Dataset records:

/-- The first fault of a stage over the syllables, or the device and loaded value after all of them; at most one
syllable is in slot M. -/
def Dev.memAll (d : Dev) (c val : Nat) : List Syl → MemRes
  | [] => .ok d val
  | y :: ys =>
    match d.memStage c y with
    | .exc k a => .exc k a
    | .stall => .stall
    | .ok d v => d.memAll c (if y.slot = 2 then v else val) ys

/-- SEV (R302): flag (c mod 8) in each named core of the clutch that runs a work item of the same owner. -/
def Dev.sendEvents (d : Dev) (c mask : Nat) : Dev :=
  match (d.core c).wi with
  | none => d
  | some w =>
    (List.range 8).foldl (fun d j =>
      let t := c / 8 * 8 + j
      let x := d.core t
      if bitOf j mask ∧ x.wi.map (·.inst) = some w.inst then
        d.setCore t { x with ev := x.ev ||| (1#32 <<< (c % 8)) } else d) d

/-- The event syllable of a bundle. -/
def Dev.eventStage (d : Dev) (c : Nat) (x : PCore) : Syl → Dev
  | .sev ra => d.sendEvents c (x.gr ra).toNat
  | _ => d

/-- Execute the syllables of a bundle once, at address `b` with successor `next`, when all of them are legal. -/
def Dev.runBundle (d : Dev) (c b next : Nat) (ws : List W32) : BundleRes :=
  let x := d.core c
  match x.illegalAt ws with
  | some k => .exc d 0x01 b (b + 4 * k)
  | none =>
    let ys := ws.filterMap decodeSyl
    match (List.range ys.length).find? (fun k => match ys[k]? with | some y => d.privFault c y | none => false) with
    | some k => .exc d 0x02 b (b + 4 * k)
    | none =>
      match d.memAll c 0 ys with
      | .exc k a => .exc d k b a
      | .stall => .stall
      | .ok d val =>
        let z := ys.foldl (fun z y => x.apply z b next d.now val y) (d.core c)
        let d := d.setCore c z
        let d := ys.foldl (fun d y => d.storeStage c x val y) d
        let d := ys.foldl (fun d y => d.eventStage c x y) d
        .done d (ys.findSome? (x.branch b))

/-- Move the pc. -/
def Dev.setPc (d : Dev) (c a : Nat) : Dev := d.setCore c { d.core c with pc := BitVec.ofNat 32 a }

/-- Go to an address: a target beyond 32 bits, misaligned, or in no range raises Instruction Fetch Fault there
(R285). -/
def Dev.goTo (d : Dev) (c a : Nat) : Dev :=
  let d := d.setPc c a
  if a < 2 ^ 32 ∧ d.fetchOk c a then d else d.takeException c 0x03 (a % 2 ^ 32) a (some 1)

/-- The words of the bundle at an address, up to the stop bit; at most five are read, since a fifth syllable is always
out of order. -/
def Dev.bundleAt (d : Dev) (c a : Nat) : Nat → List W32
  | 0 => []
  | k + 1 =>
    let w := d.fetchWord c a
    if stopOf w then [w] else w :: d.bundleAt c (a + 4) k

/-! ## Repetition (R296–R300) -/

/-- How a run of repetitions stopped. -/
inductive RepRes
  | exc (d : Dev) (cause epc eaddr : Nat)
  | paused (d : Dev)
  | done (d : Dev)
deriving DecidableEq, Repr

/-- Repeat the bundle while rc > 0, at most `k` times (an interruptible repetition may pause there). -/
def Dev.repeatLoop (d : Dev) (c b : Nat) (ws : List W32) : Nat → RepRes
  | 0 => if (d.core c).rc = 0 then .done d else .paused d
  | k + 1 =>
    if (d.core c).rc = 0 then .done d
    else match d.runBundle c b (b + 4 * ws.length) ws with
      | .exc d k a e => .exc d k a e
      | .stall => .paused d
      | .done d _ => (d.setCore c { d.core c with rc := (d.core c).rc - 1 }).repeatLoop c b ws k

/-- End of a repetition: rc is 0, the flags clear, and the core goes on after the repeated bundle. -/
def Dev.repeatEnd (d : Dev) (c b : Nat) (ws : List W32) : Dev :=
  (d.setCore c ((d.core c).setRep false false)).goTo c (b + 4 * ws.length)

/-- Run the repetition of the bundle at `b`; `upTo` repetitions pass before an interrupt may be taken, all of them for
REP. -/
def Dev.repeatRun (d : Dev) (c b : Nat) (upTo : Option Nat) : Dev :=
  let x := d.core c
  let ws := d.bundleAt c b 5
  let n := if x.repi then (match upTo with | some k => k | none => x.rc.toNat) else x.rc.toNat
  match d.repeatLoop c b ws n with
  | .exc d k a e => d.takeException c k a e (some 1)
  | .paused d => d.setPc c b
  | .done d => d.repeatEnd c b ws

/-- A repeat prefix (R296, R297): the count goes to rc, the repeated bundle is checked whatever the count, and it
runs. -/
def Dev.repeatPrefix (d : Dev) (c b count : Nat) (interruptible : Bool) (upTo : Option Nat) : Dev :=
  let d := d.setCore c { d.core c with rc := BitVec.ofNat 16 count }
  if !d.fetchOk c b then d.goTo c b
  else
    let ws := d.bundleAt c b 5
    let bad := match (List.range ws.length).find? (fun k =>
        match decodeSyl (ws.getD k 0) with | some y => !y.repeatable | none => false) with
      | some k => some k
      | none => (d.core c).illegalAt ws
    match bad with
    | some k => (d.setPc c b).takeException c 0x01 b (b + 4 * k) (some 1)
    | none => ((d.setCore c ((d.core c).setRep true interruptible)).setPc c b).repeatRun c b upTo

/-! ## Waiting (R303, R304) -/

/-- Is the condition of a wait true? -/
def Dev.waitOver (d : Dev) (c : Nat) (w : WaitState) : Bool :=
  let x := d.core c
  (x.ev &&& x.evm) != 0 || (match w.deadline with | some t => decide (t ≤ d.now) | none => false)

/-- End a wait: rd receives ev & evm, and the core goes on with the next bundle. -/
def Dev.wake (d : Dev) (c : Nat) (w : WaitState) : Dev :=
  let x := d.core c
  let x := { x.setG (BitVec.ofNat 6 w.rd) ((x.ev &&& x.evm).setWidth 64) with wait := none }
  (d.setCore c x).goTo c (x.pc.toNat + 4)

/-- WFE and WAITT: wait, unless the condition holds already. -/
def Dev.startWait (d : Dev) (c : Nat) (w : WaitState) : Dev :=
  if d.waitOver c w then d.wake c w else d.setCore c { d.core c with wait := some w }

/-! ## ERET and ENDW (R308, R314) -/

/-- Exception return (R308). -/
def Dev.eret (d : Dev) (c : Nat) (upTo : Option Nat) : Dev :=
  let x := d.core c
  let sup := d.rd .CORE_EXC_PSUP c == 1
  let ie := d.rd .CORE_EXC_PIE c == 1
  let epc := d.rd .CORE_EPC c
  let erc := d.rd .CORE_ERC c
  if d.rd .CORE_EXC_EREP c = 1 ∧ 0 < erc then
    let d := d.setCore c { x with st := stOf sup ie false true (d.rd .CORE_EXC_EREPI c == 1), rc := BitVec.ofNat 16 erc,
                                  pc := BitVec.ofNat 32 epc }
    if d.fetchOk c epc then d.repeatRun c epc upTo else d.goTo c epc
  else
    let d := d.setCore c { x with st := stOf sup ie false false false }
    if d.rd .CORE_EXC_EREP c = 1 then d.goTo c (epc + 4 * (d.bundleAt c epc 5).length) else d.goTo c epc

/-- The completion value: g2 to g5 (R314). -/
def PCore.endValue (x : PCore) : List Byte :=
  leBytes 8 (x.gr 2).toNat ++ leBytes 8 (x.gr 3).toNat ++ leBytes 8 (x.gr 4).toNat ++ leBytes 8 (x.gr 5).toNat

/-- The end of the work item, once no transfer runs. A filter's completion value is its verdict record (R92, R314). -/
def Dev.endNow (d : Dev) (c : Nat) (value : List Byte) : Dev :=
  let frame := ((d.core c).wi.bind (·.post)).bind (·.frame)
  let d := d.endWork c 0 0 0 value
  match frame with
  | some (n, id) => d.verdict n id value
  | none => d

/-- ENDW (R314): the work item ends now, or once its running transfers have ended. -/
def Dev.endw (d : Dev) (c : Nat) (value : List Byte) : Dev :=
  if (d.core c).xfers.isEmpty then d.endNow c value else d.setCore c { d.core c with ending := some value }

/-! ## One instruction command -/

/-- The words of a bundle around a syllable: stop bits are implied by the place. -/
def bundleWords (u : Bundle) (w : W32) : List W32 :=
  let ws := u.before ++ w :: u.after
  (List.range ws.length).map (fun k =>
    let v := ws.getD k 0
    if k + 1 = ws.length then v ||| 0x80000000#32 else v &&& 0x7FFFFFFF#32)

/-- May the core execute a bundle now? It is in service, neither halted nor stopped nor waiting nor within a repetition
that an interrupt is to end, and it runs a work item or supervisor code. -/
def PCore.runs (x : PCore) : Bool :=
  x.assigned && !x.retired && !x.halted && !x.stopped && x.wait.isNone && x.ending.isNone && !x.repa && (x.wi.isSome || x.sup)

/-- Syllables that decide themselves how their core goes on. -/
def Syl.ends : Syl → Bool
  | .rep .. | .repc .. | .wfe .. | .waitt .. | .trap .. => true
  | y => y == .endw || y == .eret

/-- How the core goes on once a bundle has executed: with the syllable of it that decides this, else at the target of its
branch, else at the next bundle. `x` is the core before the bundle. -/
def Dev.goOn (d : Dev) (c : Nat) (x : PCore) (next : Nat) (upTo target : Option Nat) : Option Syl → Dev
  | some (.rep i ra) => d.repeatPrefix c next (x.gr ra).toNat i upTo
  | some (.repc i n) => d.repeatPrefix c next n.toNat i upTo
  | some (.wfe rd) => d.startWait c ⟨rd.toNat, none⟩
  | some (.waitt rd ra) => d.startWait c ⟨rd.toNat, some (x.gr ra).toNat⟩
  | some (.trap code) => (d.setPc c next).takeException c 0x08 next code.toNat (some 1)
  | some y =>
    if y = .eret then d.eret c upTo
    else if y = .endw then (d.setPc c next).endw c x.endValue
    else d.goTo c (target.getD next)
  | none => d.goTo c (target.getD next)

Task requirements: Transcribe each line of the data above, unaltered, from the one where "match frame with" appears to the one where "instruction command -/" appears, inclusive of both.

Reply:
  match frame with
  | some (n, id) => d.verdict n id value
  | none => d

/-- ENDW (R314): the work item ends now, or once its running transfers have ended. -/
def Dev.endw (d : Dev) (c : Nat) (value : List Byte) : Dev :=
  if (d.core c).xfers.isEmpty then d.endNow c value else d.setCore c { d.core c with ending := some value }

/-! ## One instruction command -/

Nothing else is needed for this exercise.